A novel approach for oceanic spreading terrain classification at the Mid-Atlantic Ridge using Eigenvalues of high-resolution bathymetry

Terrain classification at slow-spreading ridges has been a topic of interest since the significant discovery of mantle rocks exhumed by detachment faults in various segments of the Mid-Atlantic spreading axis. These rocks commonly form domed massifs, so-called core complexes, in contrast to the linear fault-bounded abyssal hills of magmatic spreading terrains. However, there is still limited quantitative description of these two distinct structures. We present analysis of high-resolution bathymetry data 21-24 N over the Mid-Atlantic Ridge and its derivatives to highlight the shapes and directionality of the two oceanic crust features.
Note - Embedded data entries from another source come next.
-- ==== Sys2Proof/Certificates/Slice0/Obligations.lean ====
section
/-! DEFINITION. The statements: what each instruction does, what a step adds around it, and what holds of the
whole machine. -/

open Sys2Proof Sys2Proof.Machine

/-! ## Encoding -/

/-- Words written out from the examples of 30_encoding.md R132 and the rows of R125 and R131 decode to the
instructions they stand for. -/
def Obligations.SpecWordsDecodeToTheirRows : Prop :=
  decodeReq 0x20000041 = .txSend 0x41 ∧ decodeReq 0x3000000D = .leFeed 0x0D
    ∧ decodeReq 0x50010068 = .lineWrPut 1 0x68 ∧ decodeReq 0x50000000 = .lineWrClr
    ∧ decodeReq 0xC0030000 = .status 3 ∧ decodeReq 0xD0010002 = .histRd 1 2
    ∧ decodeReq 0xE0000005 = .reconf 5 ∧ decodeReq 0x00000000 = .nop
    ∧ decodeReq 0xF0000000 = .illegal 0xF0000000 ∧ decodeReq 0x70000000 = .tab
    ∧ decode .le10 false 0x07E = .instr (.leInsert 0x7E) ∧ decode .le10 true 0x07E = .instr (.leOverflow 0x7E)
    ∧ decode .le10 false 0x15B = .instr .leCsiEnter ∧ decode .le10 false 0x244 = .instr .leCurLeft
    ∧ decode .rxPort false 0x161 = .instr (.rxByte 0x61) ∧ decode .txPort false 1 = .instr .txDone

/-- Decoding the word of a well-formed instruction gives it back, with every operand. -/
def Obligations.DecodeOfEncodeIsTheInstruction : Prop :=
  ∀ i : Instr, i.wf = true → decode i.format i.needsFull (encode i) = .instr i

/-- Every word of a format decodes to a well-formed row of that format (30_encoding.md R114, R125). -/
def Obligations.DecodersYieldWellFormedRows : Prop :=
  (∀ w : Word, (decodeReq w).wf = true ∧ (decodeReq w).format = .req32)
    ∧ ∀ (full : Bool) (L : BitVec 10), (decodeLe full L).wf = true ∧ (decodeLe full L).format = .le10

/-- 41_transport.md R212: a word with a reserved bit set, or with op 0xF, answers ILLEGAL and changes
nothing else. -/
def Obligations.RejectedWordsAnswerIllegal : Prop :=
  (∀ (w : Word) (s : State),
    w.extractLsb' 24 4 ≠ 0 ∨ w.extractLsb' 8 8 ≠ 0 ∨ w.extractLsb' 28 4 = 0xF →
      decodeReq w = .illegal w ∧ exec (decodeReq w) s = .next (answer 0x40000000 s))
    ∧ ∀ (w : Word) (s : State), exec (.illegal w) s = .next (answer 0x40000000 s)

/-- 30_encoding.md R111: the reserved fields decide first, and a field the op does not need changes
nothing. -/
def Obligations.UnneededFieldsAreIgnored : Prop :=
  (∀ w : Word, w.extractLsb' 24 4 ≠ 0 ∨ w.extractLsb' 8 8 ≠ 0 →
      decodeReq w = .illegal w ∧ ∀ s, exec (decodeReq w) s = .next (answer 0x40000000 s))
    ∧ ∀ (op : BitVec 4) (a d a' d' : Byte),
      (op ∈ [0x0, 0x1, 0x4, 0x6, 0x7, 0xA, 0xB] → decodeReq (encodeReq op a d) = decodeReq (encodeReq op a' d'))
        ∧ (op ∈ [0x2, 0x3, 0x8, 0x9, 0xE] → decodeReq (encodeReq op a d) = decodeReq (encodeReq op a' d))
        ∧ (op = 0xC → decodeReq (encodeReq op a d) = decodeReq (encodeReq op a d'))
        ∧ (op = 0x5 → decodeReq (encodeReq op 0 d) = decodeReq (encodeReq op 0 d'))
        ∧ (op = 0x5 → 2 ≤ a.toNat →
            ∀ s, exec (decodeReq (encodeReq op a d)) s = exec (decodeReq (encodeReq op a d')) s)

/-- 30_encoding.md R125: the line editor's transition table, by escape state and byte range. -/
def Obligations.EditorDecodeFollowsTheTable : Prop :=
  ∀ (full : Bool) (b : Byte),
    (b = 0x1B → decodeLe full ((0 : BitVec 2) ++ b) = .leEscEnter)
      ∧ (b = 0x0D → decodeLe full ((0 : BitVec 2) ++ b) = .leEnter)
      ∧ (b = 0x7F ∨ b = 0x08 → decodeLe full ((0 : BitVec 2) ++ b) = .leBackspace b)
      ∧ (0x20 ≤ b.toNat → b.toNat ≤ 0x7E →
          decodeLe full ((0 : BitVec 2) ++ b) = if full then .leOverflow b else .leInsert b)
      ∧ (b.toNat ≤ 0x07 ∨ (0x09 ≤ b.toNat ∧ b.toNat ≤ 0x0C) ∨ (0x0E ≤ b.toNat ∧ b.toNat ≤ 0x1A)
          ∨ (0x1C ≤ b.toNat ∧ b.toNat ≤ 0x1F) ∨ 0x80 ≤ b.toNat →
          decodeLe full ((0 : BitVec 2) ++ b) = .leIgnore b)
      ∧ (b = 0x5B → decodeLe full ((1 : BitVec 2) ++ b) = .leCsiEnter)
      ∧ (b ≠ 0x5B → decodeLe full ((1 : BitVec 2) ++ b) = .leEscDrop b)
      ∧ (b = 0x41 → decodeLe full ((2 : BitVec 2) ++ b) = .leHistPrev)
      ∧ (b = 0x42 → decodeLe full ((2 : BitVec 2) ++ b) = .leHistNext)
      ∧ (b = 0x43 → decodeLe full ((2 : BitVec 2) ++ b) = .leCurRight)
      ∧ (b = 0x44 → decodeLe full ((2 : BitVec 2) ++ b) = .leCurLeft)
      ∧ (b.toNat < 0x41 ∨ 0x44 < b.toNat → decodeLe full ((2 : BitVec 2) ++ b) = .leCsiDrop b)

/-! ## A step -/

/-- The tick the environment offers runs the instruction its word or event is, after the phases of its
domain (41_transport.md R201, R206, R210); a TX_DONE that finds the engine idle leaves the tick to the idle
start (R207). Two clauses are the model's choice: a RECONF step runs the phases of Core's domain alone (log 8),
and when nothing is offered an input-less tick of the domain the free value names runs (log 2). -/
def Obligations.StepRunsTheOfferedInstruction : Prop :=
  ∀ (s : State) (rest : List Tick),
    (∀ w, s.env = .core (some w) :: rest → step s = exec (decodeReq w) (corePhases { s with env := rest }))
      ∧ (∀ b, s.env = .rx (some b) :: rest → step s = exec (.rxByte b) (rxPhases { s with env := rest }))
      ∧ (s.env = .tx true :: rest → s.te.busy = true →
          step s = exec .txDone (txPhases { s with env := rest }))
      ∧ (s.env = .tx true :: rest → s.te.busy = false →
          exec .txDone (txPhases { s with env := rest }) = .next (txPhases { s with env := rest })
            ∧ step s = .next (idleStart (txPhases { s with env := rest })))
      ∧ (s.env = .core none :: rest → step s = .next (corePhases { s with env := rest }))
      ∧ (s.env = .rx none :: rest → step s = .next (rxPhases { s with env := rest }))
      ∧ (s.env = .tx false :: rest → step s = .next (idleStart (txPhases { s with env := rest })))
      ∧ (s.env = [] →
          step s = runTick (idleTick (Config.freeAgent s.draws)) { s with draws := s.draws + 1 })

/-- 40_fifo_cdc.md R161: in every tick of its domain, offered or not, a synchronizer shifts, whatever the tick's
event or request does; a RECONF with a valid rate code then clears `TE.busy_sync` (41_transport.md R230). -/
def Obligations.SynchronizersShiftInEveryTick : Prop :=
  ∀ s t : State, step s = .next t →
    match nextTick s with
    | .core req =>
      t.rx.wsync = (s.rx.wpub :: s.rx.wsync).dropLast
        ∧ t.tx.rsync = (s.tx.rpub :: s.tx.rsync).dropLast
        ∧ t.lapSync = (s.rx.lapErr :: s.lapSync).dropLast
        ∧ ((∀ w d, req = some w → decodeReq w = .reconf d → d ∈ s.cfg.baudRefused) →
            t.te.busySync = (s.te.busy :: s.te.busySync).dropLast)
    | .rx _ => t.rx.rsync = (s.rx.rpub :: s.rx.rsync).dropLast
    | .tx _ =>
      t.tx.wsync = (s.tx.wpub :: s.tx.wsync).dropLast
        ∧ t.te.enSync = (s.te.txEn :: s.te.enSync).dropLast

/-- 10_state.md R32: a field is written only by ticks of its own domain, offered or not, RECONF excepted. -/
def Obligations.DomainsOwnTheirFields : Prop :=
  ∀ s t : State, step s = .next t →
    match nextTick s with
    | .rx _ => coreFields t = coreFields s ∧ txDomFields t = txDomFields s
    | .tx _ => coreFields t = coreFields s ∧ rxDomFields t = rxDomFields s
    | .core req =>
      (∀ w d, req = some w → decodeReq w ≠ .reconf d) →
        rxDomFields t = rxDomFields s ∧ txDomFields t = txDomFields s

/-- Every step completes, no step clears the recorded fault or the race bit, none changes the configuration,
and the observations only grow (60_exceptions.md R386, R389). That a step which raises a fault answers a next
state is the model's reading (log 1), and the log of response words is the model's own (log 9). -/
def Obligations.EveryStepCompletesAndFaultsStay : Prop :=
  ∀ s : State, ∃ t, step s = .next t
    ∧ t.cfg = s.cfg
    ∧ (∀ x, s.g.fault = some x → t.g.fault = some x)
    ∧ (s.g.race = true → t.g.race = true)
    ∧ s.g.txlog <+: t.g.txlog ∧ s.g.handoffs <+: t.g.handoffs ∧ s.g.rsplog <+: t.g.rsplog
    ∧ s.rx.ghost.wabs ≤ t.rx.ghost.wabs ∧ s.tx.ghost.wabs ≤ t.tx.ghost.wabs
    ∧ s.rx.ghost.rabs ≤ t.rx.ghost.rabs ∧ s.tx.ghost.rabs ≤ t.tx.ghost.rabs

/-! ## Reset and the invariant -/

/-- 40_fifo_cdc.md R184, and the other values the spec gives for reset (10_state.md R32 and R60,
70_reset_and_hazards.md R411). The cells the spec leaves unspecified are not stated (log 6). -/
def Obligations.ResetLeavesTheListedValues : Prop :=
  ∀ c : Config,
    let s := State.resetWith c
    (∀ p ∈ [(c.rx, s.rx), (c.tx, s.tx)],
        let f := p.2
        f.wptr = 0 ∧ f.wpub = 0 ∧ f.rptr = 0 ∧ f.rpub = 0 ∧ f.lapErr = false
          ∧ f.rsync = List.replicate c.depth 0 ∧ f.wsync = List.replicate c.depth 0
          ∧ f.ghost.wabs = 0 ∧ f.ghost.rabs = 0 ∧ (∀ i, lookupKey f.ghost.tag i = none)
          ∧ f.leadW p.1 = 0 ∧ f.leadR p.1 = 0)
      ∧ s.lapSync = List.replicate c.depth false
      ∧ s.te.busy = false ∧ s.te.txEn = false
      ∧ s.te.enSync = List.replicate c.depth false ∧ s.te.busySync = List.replicate c.depth false
      ∧ s.baud = c.baudReset
      ∧ s.le.esc = 0 ∧ s.le.len = 0 ∧ s.le.cur = 0
      ∧ s.le.hw = 0 ∧ s.le.hcount = 0 ∧ s.le.hdepth = 0
      ∧ s.dp.dlen = 0 ∧ s.dp.argc = 0 ∧ s.dp.pending = false ∧ s.dp.cmdIndex = 0 ∧ s.dp.fromLe = false
      ∧ s.g.race = false ∧ s.g.txlog = [] ∧ s.g.handoffs = [] ∧ s.g.fault = none

/-- 70_reset_and_hazards.md R413: a configuration is checked before reset, and one that fails any constraint
of 00_scope.md R9 is refused. -/
def Obligations.ResetRefusesIllegalConfigurations : Prop :=
  ∀ c : Config,
    (LegalConfig c → resetUnder c = .next (State.resetWith c))
      ∧ (¬ LegalConfig c → resetUnder c = .refused .configRefused)

/-- The invariant holds after reset under every legal configuration. `LeInv` bounds `LE.hlen` of every slot;
nothing is stored yet, so R61 asks nothing of the slots, and 70_reset_and_hazards.md R411 leaves them
unspecified: this clause is the model's choice and holds by the 0 of log 6 (DESIGN CHOICE). -/
def Obligations.ResetSatisfiesTheInvariant : Prop :=
  ∀ c : Config, LegalConfig c → Inv (State.resetWith c) ∧ HistoryDistinct (State.resetWith c)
We assign an optimized 8 arc-minute (~14.8 km) window, mimicking the average size of core complexes, in which we compute the Eigenvalues from each cell within the window based on its directionality and slope. We use the two most dominant Eigenvalues – representing the window’s overall horizontal directionality – to compute eccentricity values and weight them with the sine of the slope. From the computation, we found that areas with weighted eccentricity of 0-0.6 represent the omnidirectional terrains that result from tectonic activities; 0.6-0.9 represents the extended terrain or the buffer zone between the tectonic and magmatic terrains; values >0.9 highlight bidirectional magmatic terrains. Based on this classification, we found significantly more evidence of detachment faulting west of the spreading axis compared to the eastern side. This analysis also highlights neo-volcanic activity that started at around 2 Ma that propagates to the south, cutting a fracture zone before it became inactive. The result contributes to a new approach in mining information from high-resolution bathymetry data to assess oceanic spreading type and its symmetry at a slow-spreading ridge through time.